Check the genome.txt file. Are the chromosomes listed in a reasonable order?
If you created the 2bit file from fasta files, then probably they will be listed in alphabetical.
Depending on the state of the genome assembly, i.e., how close to complete it is, it's usually much better to list the chromosomes by size, with larger sequences appearing first in the list.
To ensure that the chromosomes are listed with largest ones first, sort the file
$ sort -k2,2nr genome.txt > tmp $ mv tmp genome.txt |
Add the genome.txt file to the repo
svn add genome.txt |
Add the new genome to the contents.txt in the top level of your checked-out quickload directory.
The contents.txt file is a tab-separated file with two columns:
The genome title is what IGB will display in the title bar when users visit the new genome.
To create the title, follow the same conventions as for the other UCSC genomes.
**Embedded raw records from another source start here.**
/-! ## Command words (R74 to R78) -/

/-- A word put together with the code of WRITE holds WRITE, with both fields as integers. -/
theorem decodeCommand_write (a v : BitVec 16) : decodeCommand (cmdWord 0b00#2 a v) = .write (sint16 a) (sint16 v) := by
  simpa [cmdOp_cmdWord, cmdA_cmdWord, cmdV_cmdWord] using Machine.decodeCommand_cases (cmdWord 0b00#2 a v)

/-- A word put together with the code of SETMAX holds SETMAX; the field `v` is ignored. -/
theorem decodeCommand_setmax (a v : BitVec 16) : decodeCommand (cmdWord 0b01#2 a v) = .setmax (sint16 a) := by
  simpa [cmdOp_cmdWord, cmdA_cmdWord] using Machine.decodeCommand_cases (cmdWord 0b01#2 a v)

/-- A word put together with the code of SELLINE holds SELLINE; the field `v` is ignored. -/
theorem decodeCommand_selline (a v : BitVec 16) : decodeCommand (cmdWord 0b10#2 a v) = .selline a := by
  simpa [cmdOp_cmdWord, cmdA_cmdWord] using Machine.decodeCommand_cases (cmdWord 0b10#2 a v)

/-- Every command word holds a well-formed command: the converted operands are in range (R77, R78). -/
theorem decodeCommand_wellFormed (w : CmdWord) : (decodeCommand w).wellFormed = true := by
  obtain ⟨-, hw⟩ | ⟨-, hw⟩ | ⟨-, hw⟩ | ⟨-, hw⟩ := Machine.decodeCommand_cases w
  all_goals rw [hw]
  · exact decide_eq_true ⟨sint16_isSint16 _, sint16_isSint16 _⟩
  · exact decide_eq_true (sint16_isSint16 _)
  · rfl
  · rfl

/-! ## The obligations -/

/-- Settles O45: row by row; the operands of a command and a channel number come back because they are in range, the
byte of a slot at every value. -/
theorem decodeOfEncodeIsTheOperation : Obligations.DecodeOfEncodeIsTheOperation := by
  intro i hi
  cases i with
  | write channel value =>
    obtain ⟨hchannel, hvalue⟩ := of_decide_eq_true hi
    rw [encode, decode, decodeCommand_write, sint16_ofInt hchannel, sint16_ofInt hvalue]
  | setmax channel => rw [encode, decode, decodeCommand_setmax, sint16_ofInt (of_decide_eq_true hi)]
  | selline line => rw [encode, decode, decodeCommand_selline]
  | rsvd => rfl
  | brk => rfl
  | channel k =>
    obtain ⟨h1, h512⟩ := of_decide_eq_true hi
    exact decode_encode_channel h1 h512
  | sendbyte b => exact decodeSlot_slotWord b
  | setline level => cases level <;> rfl
  | tick => rfl

/-- Settles O46: format by format; a cursor value, eleven levels, a level and a pulse have no ignored bits. -/
theorem encodeOfDecodeIsTheWord : Obligations.EncodeOfDecodeIsTheWord := by
  intro o i h
  cases o with
  | command w =>
    obtain rfl := Except.ok.inj h
    exact ⟨decodeCommand_wellFormed w, .inr ⟨w, rfl⟩⟩
  | cursor c =>
    obtain ⟨hc, rfl⟩ := decode_cursor_eq_ok_iff.mp h
    refine ⟨selectTransition_wellFormed hc, .inl ?_⟩
    rw [encode_selectTransition, BitVec.ofNat_toNat, BitVec.setWidth_eq]
  | slot w =>
    obtain ⟨b, rfl, rfl⟩ := eq_slotWord_of_decodeSlot h
    exact ⟨rfl, .inl rfl⟩
  | level l =>
    obtain rfl := Except.ok.inj h
    exact ⟨rfl, .inl (congrArg OpWord.level (ofBool_getLsbD_zero l))⟩
  | event t =>
    obtain ⟨rfl, rfl⟩ := decode_event_eq_ok_iff.mp h
    exact ⟨rfl, .inl rfl⟩

/-- Settles O48: the decoder evaluated on the fourteen words. -/
theorem writtenOutWordsDecode : Obligations.WrittenOutWordsDecode := by
  unfold Obligations.WrittenOutWordsDecode
  decide

end Sys2Proof
end

section
/-! PROOFS of the statement about what a reset leaves alone: the parameters and the time of the outside world
(spec/00_scope.md section 7 item 2; log entry 9). -/

namespace Sys2Proof
namespace Machine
Title begins with genus and species, followed by the date of the release (in parentheses), followed by the common name for the species, followed by the UCSC genome name (in parentheses).
For example,
Cavia porcellus (Feb 2008) guinea pig (cavPor3) |
Note that this file is tab-separated, so when you edit the file, be sure to use a tab character to separate the genome version and geome title fields. |
Click the configure link.
In the species menu, you should see the organism's genus, species, and strain listed. When you hover the mouse over the its menu item, you should also see a tooltip reporting the species' colloquial name (in English).
In the genome version menu, you should see the genome version name listed.
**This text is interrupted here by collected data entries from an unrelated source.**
-- ==== Sys2Proof/Machine/State.lean ====
section
/-! DEFINITION. All the state the spec gives the hart (the table at the head of spec/10_state.md), as plain data,
and its value after reset (R163). -/

namespace Sys2Proof.Machine

/-- `run_state` (R19). -/
inductive RunState where
  | running
  | halted
deriving DecidableEq, Repr

/-- `halt_cause` (R20, R145). -/
inductive HaltCause where
  /-- the hart is Running -/
  | none
  /-- the normal end, R149 -/
  | endOfProgram
  /-- R146 -/
  | illegalInstruction
  /-- R147 -/
  | outOfBounds
  /-- R148 -/
  | fetchMisaligned
deriving DecidableEq, Repr

/-- Memory (R27, R29): a length fixed at construction and the bytes below it. The bytes are a list of (address, byte)
pairs in the canonical form `Memory.wf` states; a byte below `size` that is not listed is `Config.unlistedByte`. -/
structure Memory where
  /-- `MEM_LEN` -/
  size : Nat
  /-- the listed bytes -/
  cells : List Host.Cell
deriving DecidableEq, Repr

/-- Addresses rise strictly from `lo`, lie below `size`, and no byte is the one an unlisted address reads as. -/
def Memory.cellsOk (size : Nat) : Nat → List Host.Cell → Bool
  | _, [] => true
  | lo, (a, b) :: rest =>
    decide (lo ≤ a) && decide (a < size) && decide (b ≠ Config.unlistedByte) && Memory.cellsOk size (a + 1) rest

/-- The canonical form, and the bound of R7 on `MEM_LEN`. Equal memories are then equal data. -/
def Memory.wf (m : Memory) : Bool := decide (m.size ≤ Config.maxMemLen) && Memory.cellsOk m.size 0 m.cells

/-- The complete state of the hart. -/
structure State where
  /-- `x1` to `x31`, `x<i>` at position `i - 1` (R4, R10); `x0` is a constant and is not stored (R11) -/
  regs : Vector Word 31
  /-- the program counter (R16) -/
  pc : Word
  /-- `mem` with its length `MEM_LEN` (R27, R29) -/
  mem : Memory
  /-- `run_state` (R19) -/
  runState : RunState
  /-- `halt_cause` (R20) -/
  haltCause : HaltCause
  /-- `halt_info` (R21) -/
  haltInfo : Word
deriving DecidableEq, Repr

/-- The host's outcome `fault`: no constructor, because the spec gives the whole state after every fault of this
hardware (R151: run_state Halted and the halt record written), so each is a next state (log entry 1). Safe. -/
inductive Fault where
deriving DecidableEq, Repr

/-- The host's outcome `refused`. -/
inductive Refusal where
  /-- Raised by an arm of `exec` whose instruction has no meaning yet; no arm raises it in this model. Safe. -/
  | notModelled (mnemonic : String)
deriving DecidableEq, Repr

/-- What a step or an instruction answers. -/
abbrev Result := Host.Outcome State Fault Refusal

/-- `Reset(MEM_INIT, MEM_LEN, RESET_PC)` (R163): `mem` holds `MEM_INIT` and its length. -/
def State.construct (mem : Memory) (resetPc : Word) : State :=
  { regs := Vector.replicate 31 0x00000000#32, pc := resetPc, mem := mem,
    runState := .running, haltCause := .none, haltInfo := 0x00000000#32 }

/-- The hart right after reset (R163), with the parameters at the values of `Config` (log entries 2, 3, 4). -/
def State.reset : State := State.construct { size := Config.memLen, cells := [] } Config.resetPc

end Sys2Proof.Machine
end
If you don't, this only means that IGB doens't recognize it. To ensure IGB recognizes the genome, add it to the file species.txt that resides at the top level of the IGBQuickLoad directory, the same level as contents.txt.
species.txt is a tab-separated file in which each line represents synonyms for a genome. The first column should list the full Linnean name for the species; this is what will appear in the species menu. It can include spaces. The second column should list the common (colloquial) name for the species, in English. The next column should contain the IGB geome version minus the data and also minus any numbers at the end of the name. The next column should contain the UCSC genome version, minus the number. The final column should contain the genus and species name joined by an underscore.
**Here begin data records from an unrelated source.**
-- ==== Sys2Proof/Certificates/Slice0/Obligations.lean ====
section
/-! DEFINITION. The statements about the model, each a proposition for the provers. The helpers at the head say what an
instruction or a Step has changed and that everything else is as it was. -/

namespace Sys2Proof.Claims

open Sys2Proof Sys2Proof.Machine

/-- Memory is byte for byte as it was, and of the same length. -/
def MemoryKept (s t : State) : Prop :=
  t.mem.size = s.mem.size ∧ ∀ a, t.mem.readByte a = s.mem.readByte a

/-- The run state and the halt record are as they were. -/
def RunKept (s t : State) : Prop :=
  t.runState = s.runState ∧ t.haltCause = s.haltCause ∧ t.haltInfo = s.haltInfo

/-- `rd` holds `v` (unless it is `x0`, which discards it), the pc is `next`, and nothing else has changed. -/
def Wrote (s t : State) (rd : RegIdx) (v next : Word) : Prop :=
  (∀ j, t.reg j = if j = rd ∧ j ≠ 0#5 then v else s.reg j) ∧ t.pc = next ∧ MemoryKept s t ∧ RunKept s t

/-- The pc is `next` and nothing else has changed. -/
def WentTo (s t : State) (next : Word) : Prop :=
  (∀ j, t.reg j = s.reg j) ∧ t.pc = next ∧ MemoryKept s t ∧ RunKept s t

/-- The `n` bytes from `addr` hold the low `n` bytes of `v`, the least significant first; every byte outside them is as
it was; the pc is `next`; and nothing else has changed. -/
def Stored (s t : State) (addr : Word) (n : Nat) (v next : Word) : Prop :=
  (∀ k, k < n → t.mem.readByte (addr.toNat + k) = v.extractLsb' (8 * k) 8) ∧
    (∀ a, a < addr.toNat ∨ addr.toNat + n ≤ a → t.mem.readByte a = s.mem.readByte a) ∧
    t.mem.size = s.mem.size ∧ (∀ j, t.reg j = s.reg j) ∧ t.pc = next ∧ RunKept s t

/-- The hart is Halted with this cause and info; registers, memory and pc are as they were. -/
def HaltedWith (s t : State) (cause : HaltCause) (info : Word) : Prop :=
  t.runState = .halted ∧ t.haltCause = cause ∧ t.haltInfo = info ∧
    t.pc = s.pc ∧ (∀ j, t.reg j = s.reg j) ∧ MemoryKept s t

/-- A Running hart whose pc is a multiple of 4 with its four bytes inside memory, where they hold the word `raw`. -/
def Fetches (s : State) (raw : Word) : Prop :=
  s.runState = .running ∧ s.pc.toNat % 4 = 0 ∧ s.pc.toNat + 4 ≤ s.mem.size ∧ s.mem.wordAt s.pc.toNat = raw

/-- The decoded fields of the word choose the ALU operation `op` (R89), and `holds` is so of it. -/
def ChoosesAlu (raw : Word) (op : AluOp) (holds : AluOp → Prop) : Prop :=
  ∃ code, aluCodeOf (decodeFields raw) = some code ∧ AluOp.ofCode code = some op ∧ holds op

/-- One row of opcode OP: its words decode to it, and it computes `f` of its two registers. -/
def OpRow (code : Word) (mk : RegIdx → RegIdx → RegIdx → Instr) (f : Word → Word → Word) : Prop :=
  (∀ raw, raw &&& 0xFE00707F#32 = code → decode raw = .ok (mk (rdOf raw) (rs1Of raw) (rs2Of raw))) ∧
    ∀ rd rs1 rs2 s, ∃ t, exec (mk rd rs1 rs2) s = .next t ∧
      Wrote s t rd (f (s.reg rs1) (s.reg rs2)) (s.pc + 4#32)

/-- One row of opcode OP-IMM other than a shift. -/
def OpImmRow (code : Word) (mk : RegIdx → RegIdx → Word → Instr) (f : Word → Word → Word) : Prop :=
  (∀ raw, raw &&& 0x0000707F#32 = code →
      decode raw = .ok (mk (rdOf raw) (rs1Of raw) ((raw.extractLsb' 20 12).signExtend 32))) ∧
    ∀ rd rs1 imm s, ∃ t, exec (mk rd rs1 imm) s = .next t ∧ Wrote s t rd (f (s.reg rs1) imm) (s.pc + 4#32)

/-- One immediate shift. -/
def ShiftRow (code : Word) (mk : RegIdx → RegIdx → BitVec 5 → Instr) (f : Word → Nat → Word) : Prop :=
  (∀ raw, raw &&& 0xFE00707F#32 = code → decode raw = .ok (mk (rdOf raw) (rs1Of raw) (raw.extractLsb' 20 5))) ∧
    ∀ rd rs1 shamt s, ∃ t, exec (mk rd rs1 shamt) s = .next t ∧
      Wrote s t rd (f (s.reg rs1) shamt.toNat) (s.pc + 4#32)

/-- One conditional branch: taken exactly when `cond` holds of its two registers. -/
def BranchRow (code : Word) (mk : RegIdx → RegIdx → Word → Instr) (cond : Word → Word → Prop) : Prop :=
  (∀ raw, raw &&& 0x0000707F#32 = code →
      decode raw = .ok (mk (rs1Of raw) (rs2Of raw)
        ((raw.extractLsb' 31 1 ++ raw.extractLsb' 7 1 ++ raw.extractLsb' 25 6 ++ raw.extractLsb' 8 4 ++
          0#1).signExtend 32))) ∧
    ∀ rs1 rs2 imm s, ∃ t, exec (mk rs1 rs2 imm) s = .next t ∧
      (cond (s.reg rs1) (s.reg rs2) → WentTo s t (s.pc + imm)) ∧
      (¬cond (s.reg rs1) (s.reg rs2) → WentTo s t (s.pc + 4#32))

/-- One load of `n` bytes: it completes with `ext` of the little-endian value of its bytes when they are inside memory,
and else halts the hart with OutOfBounds. -/
def LoadRow (code : Word) (mk : RegIdx → RegIdx → Word → Instr) (n : Nat) (ext : BitVec (8 * n) → Word) :
    Prop :=
  (∀ raw, raw &&& 0x0000707F#32 = code →
      decode raw = .ok (mk (rdOf raw) (rs1Of raw) ((raw.extractLsb' 20 12).signExtend 32))) ∧
    (∀ rd rs1 imm s, (s.reg rs1 + imm).toNat + n ≤ s.mem.size →
      ∃ t v, exec (mk rd rs1 imm) s = .next t ∧
        (∀ k, k < n → v.extractLsb' (8 * k) 8 = s.mem.readByte ((s.reg rs1 + imm).toNat + k)) ∧
        Wrote s t rd (ext v) (s.pc + 4#32)) ∧
    ∀ rd rs1 imm s, s.mem.size < (s.reg rs1 + imm).toNat + n →
      ∃ t, exec (mk rd rs1 imm) s = .next t ∧ HaltedWith s t .outOfBounds (s.reg rs1 + imm)

/-- One store of `n` bytes: it completes when they are inside memory, and else halts the hart with OutOfBounds and
writes no byte. -/
def StoreRow (code : Word) (mk : RegIdx → RegIdx → Word → Instr) (n : Nat) : Prop :=
  (∀ raw, raw &&& 0x0000707F#32 = code →
      decode raw = .ok (mk (rs1Of raw) (rs2Of raw)
        ((raw.extractLsb' 25 7 ++ raw.extractLsb' 7 5).signExtend 32))) ∧
    (∀ rs1 rs2 imm s, s.mem.wf = true → (s.reg rs1 + imm).toNat + n ≤ s.mem.size →
      ∃ t, exec (mk rs1 rs2 imm) s = .next t ∧ Stored s t (s.reg rs1 + imm) n (s.reg rs2) (s.pc + 4#32)) ∧
    ∀ rs1 rs2 imm s, s.mem.size < (s.reg rs1 + imm).toNat + n →
      ∃ t, exec (mk rs1 rs2 imm) s = .next t ∧ HaltedWith s t .outOfBounds (s.reg rs1 + imm)

end Sys2Proof.Claims

open Sys2Proof Sys2Proof.Machine Sys2Proof.Claims

/-! ### Encoding and decoding -/

/-- Headline: decoding the bytes of a well-formed instruction gives it back and leaves the bytes after it, for every
instruction and every operand its encoding admits. -/
def Obligations.DecodeAfterEncode : Prop :=
  ∀ (i : Instr) (rest : List Byte), i.wellFormed = true → decodeBytes (i.bytes ++ rest) = .ok (i, rest)

/-- Headline: a word that decodes is the encoding of the well-formed instruction it decodes to, so no bit of a legal
word is ignored. -/
def Obligations.EncodeAfterDecode : Prop :=
  ∀ (raw : Word) (i : Instr), decode raw = .ok i → i.wellFormed = true ∧ i.encode = raw

/-- R67: a word is the instruction of a row exactly when its masked bits are the row's; no two rows match one word. -/
def Obligations.DecodeFollowsTable : Prop :=
  (∀ (raw : Word) (i : Instr), decode raw = .ok i → raw &&& i.rowMask = i.rowMatch) ∧
    (∀ raw (i : Instr), raw &&& i.rowMask = i.rowMatch →
      ∃ j, decode raw = .ok j ∧ j.rowMatch = i.rowMatch ∧ j.rowMask = i.rowMask) ∧
    ∀ (raw : Word) (i j : Instr), raw &&& i.rowMask = i.rowMatch → raw &&& j.rowMask = j.rowMatch →
      i.rowMatch = j.rowMatch ∧ i.rowMask = j.rowMask

/-- R62: which fields each layout delivers, from which bits, and that the others are absent whatever the word holds
there. -/
def Obligations.FieldsByLayout : Prop :=
  ∀ raw : Word,
    ((decodeFields raw).layout = some .R →
      (decodeFields raw).rd = some (raw.extractLsb' 7 5) ∧ (decodeFields raw).rs1 = some (raw.extractLsb' 15 5) ∧
      (decodeFields raw).rs2 = some (raw.extractLsb' 20 5) ∧ (decodeFields raw).funct3 = some (raw.extractLsb' 12 3) ∧
      (decodeFields raw).funct7 = some (raw.extractLsb' 25 7) ∧ (decodeFields raw).imm = none) ∧
    ((decodeFields raw).layout = some .I →
      (decodeFields raw).rd = some (raw.extractLsb' 7 5) ∧ (decodeFields raw).rs1 = some (raw.extractLsb' 15 5) ∧
      (decodeFields raw).rs2 = none ∧ (decodeFields raw).funct3 = some (raw.extractLsb' 12 3) ∧
      (decodeFields raw).funct7 = none ∧ (decodeFields raw).imm = some (immI raw)) ∧
    ((decodeFields raw).layout = some .S →
      (decodeFields raw).rd = none ∧ (decodeFields raw).rs1 = some (raw.extractLsb' 15 5) ∧
      (decodeFields raw).rs2 = some (raw.extractLsb' 20 5) ∧ (decodeFields raw).funct3 = some (raw.extractLsb' 12 3) ∧
      (decodeFields raw).funct7 = none ∧ (decodeFields raw).imm = some (immS raw)) ∧
    ((decodeFields raw).layout = some .B →
      (decodeFields raw).rd = none ∧ (decodeFields raw).rs1 = some (raw.extractLsb' 15 5) ∧
      (decodeFields raw).rs2 = some (raw.extractLsb' 20 5) ∧ (decodeFields raw).funct3 = some (raw.extractLsb' 12 3) ∧
      (decodeFields raw).funct7 = none ∧ (decodeFields raw).imm = some (immB raw)) ∧
    ((decodeFields raw).layout = some .U →
      (decodeFields raw).rd = some (raw.extractLsb' 7 5) ∧ (decodeFields raw).rs1 = none ∧
      (decodeFields raw).rs2 = none ∧ (decodeFields raw).funct3 = none ∧
      (decodeFields raw).funct7 = none ∧ (decodeFields raw).imm = some (immU raw)) ∧
    ((decodeFields raw).layout = some .J →
      (decodeFields raw).rd = some (raw.extractLsb' 7 5) ∧ (decodeFields raw).rs1 = none ∧
      (decodeFields raw).rs2 = none ∧ (decodeFields raw).funct3 = none ∧
      (decodeFields raw).funct7 = none ∧ (decodeFields raw).imm = some (immJ raw))

/-- R63: the immediate multiplexer bit by bit. The five columns of the rule's table, and layout R has none. -/
def Obligations.ImmediateBits : Prop :=
  ∀ (raw : Word) (k : Nat), k < 32 →
    (immI raw).getLsbD k = (if 11 ≤ k then raw.getLsbD 31 else raw.getLsbD (k + 20)) ∧
    (immS raw).getLsbD k =
      (if 11 ≤ k then raw.getLsbD 31 else if 5 ≤ k then raw.getLsbD (k + 20) else raw.getLsbD (k + 7)) ∧
    (immB raw).getLsbD k =
      (if 12 ≤ k then raw.getLsbD 31 else if k = 11 then raw.getLsbD 7 else if 5 ≤ k then raw.getLsbD (k + 20)
       else if 1 ≤ k then raw.getLsbD (k + 7) else false) ∧
    (immU raw).getLsbD k = (if 12 ≤ k then raw.getLsbD k else false) ∧
    (immJ raw).getLsbD k =
      (if 20 ≤ k then raw.getLsbD 31 else if 12 ≤ k then raw.getLsbD k else if k = 11 then raw.getLsbD 20
       else if 1 ≤ k then raw.getLsbD (k + 20) else false) ∧
    ((decodeFields raw).imm =
      (decodeFields raw).layout.bind fun l =>
        match l with
        | .R => none
        | .I => some (immI raw)
        | .S => some (immS raw)
        | .B => some (immB raw)
        | .U => some (immU raw)
        | .J => some (immJ raw))

/-- R61 and R65: nine opcode values select a layout; a word with any other is not legal, carries its raw word and no
field, and decodes to no instruction. -/
def Obligations.OpcodeMap : Prop :=
  layoutOf 0x33#7 = some .R ∧ layoutOf 0x13#7 = some .I ∧ layoutOf 0x03#7 = some .I ∧ layoutOf 0x67#7 = some .I ∧
    layoutOf 0x23#7 = some .S ∧ layoutOf 0x63#7 = some .B ∧ layoutOf 0x37#7 = some .U ∧ layoutOf 0x17#7 = some .U ∧
    layoutOf 0x6F#7 = some .J ∧
    ∀ raw : Word,
      raw.extractLsb' 0 7 ∉ [0x33#7, 0x13#7, 0x03#7, 0x67#7, 0x23#7, 0x63#7, 0x37#7, 0x17#7, 0x6F#7] →
      (decodeFields raw).legal = false ∧ (decodeFields raw).raw = raw ∧ (decodeFields raw).layout = none ∧
        (decodeFields raw).rd = none ∧ (decodeFields raw).rs1 = none ∧ (decodeFields raw).rs2 = none ∧
        (decodeFields raw).funct3 = none ∧ (decodeFields raw).funct7 = none ∧ (decodeFields raw).imm = none ∧
        decode raw = .error (.unmappedOpcode raw)

/-- R69: the words with a mapped opcode that select no instruction, all of them and no other; a Step that fetches one
halts with IllegalInstruction and the word, and changes nothing else. -/
def Obligations.IllegalFunctionCodes : Prop :=
  (∀ raw : Word, decode raw = .error (.unknownFunction raw) ↔
    (opcodeOf raw = 0b1100111#7 ∧ funct3Of raw ≠ 0b000#3) ∨
    (opcodeOf raw = 0b1100011#7 ∧ (funct3Of raw = 0b010#3 ∨ funct3Of raw = 0b011#3)) ∨
    (opcodeOf raw = 0b0000011#7 ∧ (funct3Of raw = 0b011#3 ∨ funct3Of raw = 0b110#3 ∨ funct3Of raw = 0b111#3)) ∨
    (opcodeOf raw = 0b0100011#7 ∧ 3 ≤ (funct3Of raw).toNat) ∨
    (opcodeOf raw = 0b0010011#7 ∧
      ((funct3Of raw = 0b001#3 ∧ funct7Of raw ≠ 0b0000000#7) ∨
        (funct3Of raw = 0b101#3 ∧ funct7Of raw ≠ 0b0000000#7 ∧ funct7Of raw ≠ 0b0100000#7))) ∨
    (opcodeOf raw = 0b0110011#7 ∧
      ((funct7Of raw = 0b0100000#7 ∧ funct3Of raw ≠ 0b000#3 ∧ funct3Of raw ≠ 0b101#3) ∨
        (funct7Of raw ≠ 0b0000000#7 ∧ funct7Of raw ≠ 0b0100000#7)))) ∧
    ∀ (s : State) (raw : Word), Fetches s raw → decode raw = .error (.unknownFunction raw) →
      ∃ t, step s = .next t ∧ HaltedWith s t .illegalInstruction raw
Ann's note: Is this right?
For example:
Pan troglodytes Chimp P_troglodytes panTro Pan_troglodytes |
Choose your genome version. The chromosomes from your genome.txt file should then appear in the Current Sequence tab. You should also see the corresponding UCSC DAS1 data source appear in the Data Sets/Data Sources tree on the left. If this step fails, it may be there is a problem with your genome.txt file.
Check that IGB can load sequence data from your local 2bit file.
Visit a chromosome, zoom in, and click Load Sequence. Zoom in to check that the sequence is visible. Note that depending on which sequence file you used, some letters will be lower-case. This is how UCSC masks repetitive or low-complexity sequence.
These include:
When you're finished, submit a ticket to IGB Jira to request testing of the newly added genome on a test site.
If you downloaded the 2bit file from UCSC, include a link to the file. If you created it from a fasta file, include a link to the fasta file instead.